NES-ZIONA, Israel, March 20, 2012 /PRNewswire/ -- PROLOR Biotech, Inc. (NYSE Amex: PBTH), a company developing next generation biobetter therapeutic proteins, today announced initiation of a Phase II clinical trial of its long-acting CTP-modified version of human growth hormone (hGH-CTP) in children with growth hormone deficiency.
The pediatric trial follows successful completion of a Phase II trial of hGH-CTP in growth hormone deficient adults, which demonstrated that hGH-CTP was safe and well tolerated with the potential to reduce the required dosing frequency of human growth hormone from the current standard of one injection per day to a single weekly injection. A subsequent pilot study suggested that bi-monthly dosing of hGH-CTP may also be feasible.
Growth hormone deficiency (GHD) in children occurs when the pituitary gland fails to secrete adequate amounts of growth hormone. Growth hormone replacement therapy may enable a GHD child to reach a normal height, but the therapy requires daily injections and may require a total of more than 3,000 injections before the child reaches the age of 18.
"Obtaining regulatory clearance for a clinical trial in children is a challenge for any drug developer. We believe that our receipt of regulatory clearance for the initiation of our Phase II study in growth hormone deficient children is another indicator of the quality of our hGH-CTP program," said Dr. Abraham Havron, CEO of PROLOR.
Dr. Havron continued, "Our Phase II pediatric study is designed to provide information about the effectiveness and safety of a range of doses of hGH-CTP for a single weekly injection regimen in pediatric patients. We look forward to advancing our comprehensive clinical program for hGH-CTP in 2012, including this Phase II pediatric trial and an anticipated Phase III trial in growth hormone deficient adults that is targeted for later this year."
The pediatric hGH-CTP Phase II trial is a randomized, open-label, dose-finding study to evaluate the efficacy, safety, tolerability, pharmacokinetics and pharmacodynamic properties of hGH-CTP injected weekly in children with growth hormone deficiency.
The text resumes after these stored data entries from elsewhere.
-- ==== Sys2Proof/Proofs/PortViews.lean ====
section
/-! SUPPORT. What the invariant of the Frame Port reads: the receive buffer and HOLD; and whether the part is in OFF, with no procedure
in progress and no idle expiry due there. Which operations leave that as it stands, in the order of the model, though they place replies
and notices on the Transmit List and move Power Control's procedures: all but the arrival and the taking of frames, and the resets. -/

open Sys2Proof Sys2Proof.Machine

namespace Sys2Proof.Machine

/-! ### The two views -/

/-- The receive buffer and HOLD. -/
def FramePort.inbound (p : FramePort) : List Frame × Bool := (p.rx, p.hold)

/-- Whether the part is in OFF, and whether, if it is, no procedure is in progress and no idle expiry is due. -/
def Power.offView (p : Power) : Bool × Bool :=
  (decide (p.state = .off), decide (p.state = .off → p.procedure = .none ∧ p.idleDue = false))

theorem inbound_eq_iff (p q : FramePort) : p.inbound = q.inbound ↔ p.rx = q.rx ∧ p.hold = q.hold := by
  simp only [FramePort.inbound, Prod.mk.injEq]

/-- The Transmit List, the mask and the counts are not in the view. -/
@[simp] theorem inbound_mk (p : FramePort) (tx : List TxEntry) (mask : NoticeMask) (counts : PortCounts) :
    FramePort.inbound { rx := p.rx, hold := p.hold, tx := tx, mask := mask, counts := counts } = p.inbound := rfl

/-- Of Power Control the state, the procedure and the idle expiry alone are in the view. -/
@[simp] theorem offView_mk (p : Power) (asked : Bool) (timer : Nat) (phase : MountPhase) (unformatted keep alarm : Bool) :
    Power.offView ⟨p.state, p.procedure, asked, timer, phase, unformatted, keep, p.idleDue, alarm⟩ = p.offView := rfl

/-- Outside OFF the view is the same in every state, whatever procedure is in progress. -/
theorem offView_of_on {p : Power} (h : p.state ≠ .off) : p.offView = (false, true) := by simp [Power.offView, h]

theorem on_iff_of_offView {p q : Power} (h : p.offView = q.offView) : p.state ≠ .off ↔ q.state ≠ .off := by
  have hstate := congrArg Prod.fst h
  simp only [Power.offView, decide_eq_decide] at hstate
  exact not_congr hstate

theorem offView_quiet_iff (p : Power) : p.offView.2 = true ↔ (p.state = .off → p.procedure = .none ∧ p.idleDue = false) := by
  simp only [Power.offView, decide_eq_true_eq]

/-! ### Notices, replies, and what the Capture Unit raises (R11, R16, R183, R184) -/

@[simp] theorem raise_inbound (s : State) (n : Notice) : (s.raise n).port.inbound = s.port.inbound := by
  unfold State.raise
  split <;> simp

@[simp] theorem completeOp_inbound (s : State) (status : Status) (payload : Payload) :
    (s.completeOp status payload).port.inbound = s.port.inbound := by
  unfold State.completeOp
  repeat' split
  all_goals simp

@[simp] theorem countVoid_inbound (s : State) (g : Nat) : (s.countVoid g).port.inbound = s.port.inbound := by
  unfold State.countVoid
  dsimp only
  repeat' split
  all_goals simp

@[simp] theorem holdIdle_offView (s : State) : s.holdIdle.power.offView = s.power.offView := by
  unfold State.holdIdle
  split <;> simp

@[simp] theorem loseFrame_inbound (s : State) (i : Nat) (reason : LossReason) : (s.loseFrame i reason).port.inbound = s.port.inbound := by
  unfold State.loseFrame
  dsimp only
  split <;> simp

@[simp] theorem takeSamples_inbound (s : State) (i : Nat) (d : Descriptor) (t : Stamp) (mark : Option (List Byte)) (noPlace : Bool)
    (l : List Int) : (s.takeSamples i d t mark noPlace l).port.inbound = s.port.inbound := by
  induction l generalizing s noPlace with
  | nil => rfl
  | cons a l ih =>
    unfold State.takeSamples
    dsimp only
    split
    next => simp [ih]
    next o _ =>
      split
      next => simp [ih]
      next =>
        split
        next => simp [ih]
        next =>
          obtain ⟨-, hport, -⟩ := placeSample_frame (s.modSlot i fun _ => ((s.slotAt i).accumulate d a).1) i d o t mark
          split
          all_goals
            rename_i hplaced
            rw [hplaced] at hport
            dsimp only at hport
            simp [ih, hport]

@[simp] theorem imposePause_inbound (s : State) (reason : PauseReason) (i : Nat) :
    (s.imposePause reason i).port.inbound = s.port.inbound := by
  unfold State.imposePause
  simp

@[simp] theorem imposePauses_inbound (s : State) (reason : PauseReason) (l : List Nat) :
    (s.imposePauses reason l).port.inbound = s.port.inbound := by
  induction l generalizing s reason with
  | nil => simp [State.imposePauses]
  | cons a l ih => simp [State.imposePauses, ih]

@[simp] theorem pauseRunning_inbound (s : State) (reason : PauseReason) : (s.pauseRunning reason).port.inbound = s.port.inbound := by
  unfold State.pauseRunning
  simp

@[simp] theorem criticalPause_inbound (s : State) (i : Nat) : (s.criticalPause i).port.inbound = s.port.inbound := by
  unfold State.criticalPause
  simp

@[simp] theorem criticalPauses_inbound (s : State) (l : List Nat) : (s.criticalPauses l).port.inbound = s.port.inbound := by
  induction l generalizing s with
  | nil => simp [State.criticalPauses]
  | cons a l ih => simp [State.criticalPauses, ih]

@[simp] theorem enterCriticalStreams_inbound (s : State) : s.enterCriticalStreams.port.inbound = s.port.inbound := by
  unfold State.enterCriticalStreams
  simp

/-! ### The Media Controller (R64 to R79) -/

@[simp] theorem testMediaFull_inbound (s : State) (pausing : Bool) : (s.testMediaFull pausing).port.inbound = s.port.inbound := by
  unfold State.testMediaFull
  repeat' split
  all_goals simp

@[simp] theorem testMediaAvailable_inbound (s : State) : s.testMediaAvailable.port.inbound = s.port.inbound := by
  unfold State.testMediaAvailable
  split <;> simp

@[simp] theorem failLoad_inbound (s : State) (slot : Nat) : (s.failLoad slot).port.inbound = s.port.inbound := by
  unfold State.failLoad
  simp

@[simp] theorem refuseTake_inbound (s : State) (t : Take) : (s.refuseTake t).port.inbound = s.port.inbound := by
  unfold State.refuseTake
  dsimp only
  repeat' split
  all_goals simp

@[simp] theorem makeTake_inbound (s : State) (t : Take) : (s.makeTake t).port.inbound = s.port.inbound := by
  unfold State.makeTake
  repeat' split
  all_goals simp

@[simp] theorem remakeTakes_inbound (s : State) (l : List Take) : (s.remakeTakes l).port.inbound = s.port.inbound := by
  induction l generalizing s with
  | nil => simp [State.remakeTakes]
  | cons a l ih => simp [State.remakeTakes, ih]

@[simp] theorem offerTakes_inbound (s : State) (l : List Nat) : (s.offerTakes l).port.inbound = s.port.inbound := by
  induction l generalizing s with
  | nil => simp [State.offerTakes]
  | cons a l ih =>
    unfold State.offerTakes
    split <;> simp [ih]

@[simp] theorem offerAll_inbound (s : State) : s.offerAll.port.inbound = s.port.inbound := by
  unfold State.offerAll
  simp

@[simp] theorem completeLoad_inbound (s : State) (g : Nat) (t : Take) : (s.completeLoad g t).port.inbound = s.port.inbound := by
  unfold State.completeLoad
  split <;> simp

@[simp] theorem rejectHeader_inbound (s : State) (g : Nat) : (s.rejectHeader g).port.inbound = s.port.inbound := by
  unfold State.rejectHeader
  repeat' split
  all_goals simp

@[simp] theorem headerEnd_inbound (s : State) (g : Nat) (ok : Bool) : (s.headerEnd g ok).port.inbound = s.port.inbound := by
  unfold State.headerEnd
  dsimp only
  repeat' split
  all_goals simp

@[simp] theorem badErase_inbound (s : State) (g : Nat) : (s.badErase g).port.inbound = s.port.inbound := by
  unfold State.badErase
  simp

@[simp] theorem aheadEnd_inbound (s : State) (g : Nat) (ok : Bool) : (s.aheadEnd g ok).port.inbound = s.port.inbound := by
  unfold State.aheadEnd
  dsimp only
  repeat' split
  all_goals simp

@[simp] theorem takeEraseEnd_inbound (s : State) (g : Nat) (ok : Bool) : (s.takeEraseEnd g ok).port.inbound = s.port.inbound := by
  unfold State.takeEraseEnd
  dsimp only
  repeat' split
  all_goals simp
The trial will compare the 12-month growth velocity of children receiving certain doses of hGH-CTP, injected once weekly, or commercial hGH injected daily, which is the current standard of care. The trial is expected to take place at up to 35 sites in 12 countries.
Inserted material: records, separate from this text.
-- ==== Sys2Proof/Machine/Ops.lean ====
section
/-! DEFINITION. The named operations over memory and registers: the register cell (spec/10_state.md R21), the two
access primitives of the memory (spec/20_memory.md R51, R52), the one fault operation (spec/60_exceptions.md R174). -/

namespace Sys2Proof.Machine

/-! ### The register cell -/

/-- R21: an 8-bit cell's `set(raw)` stores `raw mod 2^8`, for any integer. -/
def toReg8 (raw : Int) : Byte := BitVec.ofInt 8 raw

/-- R21: the 16-bit cell's `set(raw)` stores `raw mod 2^16`, for any integer. -/
def toReg16 (raw : Int) : Word := BitVec.ofInt 16 raw

/-- The value of an 8-bit register. R33: "all independent, no aliasing". -/
def State.reg (s : State) : Reg8 → Byte
  | .a => s.a
  | .x => s.x
  | .y => s.y
  | .sp => s.sp

/-- `r <- v` for an 8-bit register: that register alone changes (R33). -/
def State.setReg (s : State) (r : Reg8) (v : Byte) : State :=
  match r with
  | .a => { s with a := v }
  | .x => { s with x := v }
  | .y => { s with y := v }
  | .sp => { s with sp := v }

/-- `PC <- v`. R27: "Every write of PC goes through the 16-bit register cell"; R28: it "performs no bounds check". -/
def State.setPc (s : State) (v : Int) : State := { s with pc := toReg16 v }

/-- `PC <- (pc + n) mod 65536`, the sequential advance of R27. -/
def State.advance (s : State) (n : Nat) : State := s.setPc ((s.pc.toNat : Int) + n)

/-! ### The memory -/

/-- `M[a]`: what cell `a` holds (R50). -/
def Memory.cell (m : Memory) (a : Nat) : Byte := (m.cells.lookup a).getD Memory.unlisted

/-- The canonical form: addresses strictly rise, no listed cell holds what an unlisted one does, and every listed cell
exists. Equal memories are then equal data. -/
abbrev Memory.wf (m : Memory) : Prop :=
  m.cells.Pairwise (fun c d => c.1 < d.1) ∧ ∀ c ∈ m.cells, c.2 ≠ Memory.unlisted ∧ c.1 < m.size

/-- The cells without the one at `a`. -/
def eraseCell (a : Nat) (cells : List Host.Cell) : List Host.Cell := cells.filter fun c => c.1 != a

/-- The cells with `(a, v)` put in its place by address. -/
def insertCell (a : Nat) (v : Byte) : List Host.Cell → List Host.Cell
  | [] => [(a, v)]
  | c :: cs => if a < c.1 then (a, v) :: c :: cs else c :: insertCell a v cs

/-- `M[a] <- v`, keeping the canonical form: writing `Memory.unlisted` removes the entry. -/
def Memory.setCell (m : Memory) (a : Nat) (v : Byte) : Memory :=
  { m with
    cells := if v = Memory.unlisted then eraseCell a m.cells else insertCell a v (eraseCell a m.cells) }

/-- R51, R52: "Every read/write address must satisfy 0 <= address < length". R54: bounds are checked here and
nowhere else. -/
def Memory.inRange (m : Memory) (addr : Int) : Bool := decide (0 ≤ addr ∧ addr < (m.size : Int))

/-- `MemRead(addr, 1)`, R51. -/
def memRead (m : Memory) (addr : Int) : Except Fault Byte :=
  if m.inRange addr then .ok (m.cell addr.toNat) else .error (.outOfRange addr)

/-- `MemWrite(addr, 1, v)`, R52, for a `v` already reduced to 8 bits. -/
def memWrite (m : Memory) (addr : Int) (v : Byte) : Except Fault Memory :=
  if m.inRange addr then .ok (m.setCell addr.toNat v) else .error (.outOfRange addr)

/-! ### Faults -/

/-- Taking a fault, R174: "There is no trap entry. A fault ends the `step` transaction at once and is handed to the
host as the transaction's outcome"; nothing is saved because nothing is changed. There is no return from a trap (R176). -/
def raise (f : Fault) : Result := .fault f

end Sys2Proof.Machine
end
PROLOR Biotech, Inc. is a clinical stage biopharmaceutical company applying unique technologies, including its patented CTP technology, primarily to develop longer-acting proprietary versions of already approved therapeutic proteins that currently generate billions of dollars in annual global sales. The CTP technology is applicable to virtually all proteins. PROLOR is currently developing a long-acting version of human growth hormone, which has successfully completed a Phase II clinical trial. It also is developing long-acting versions of Factor VIIa and Factor IX for hemophilia and a GLP-1/Glucagon dual receptor agonist peptide for diabetes and obesity, as well as agents for atherosclerosis and rheumatoid arthritis, which are all in preclinical development. For more information, visit www.prolor-biotech.com.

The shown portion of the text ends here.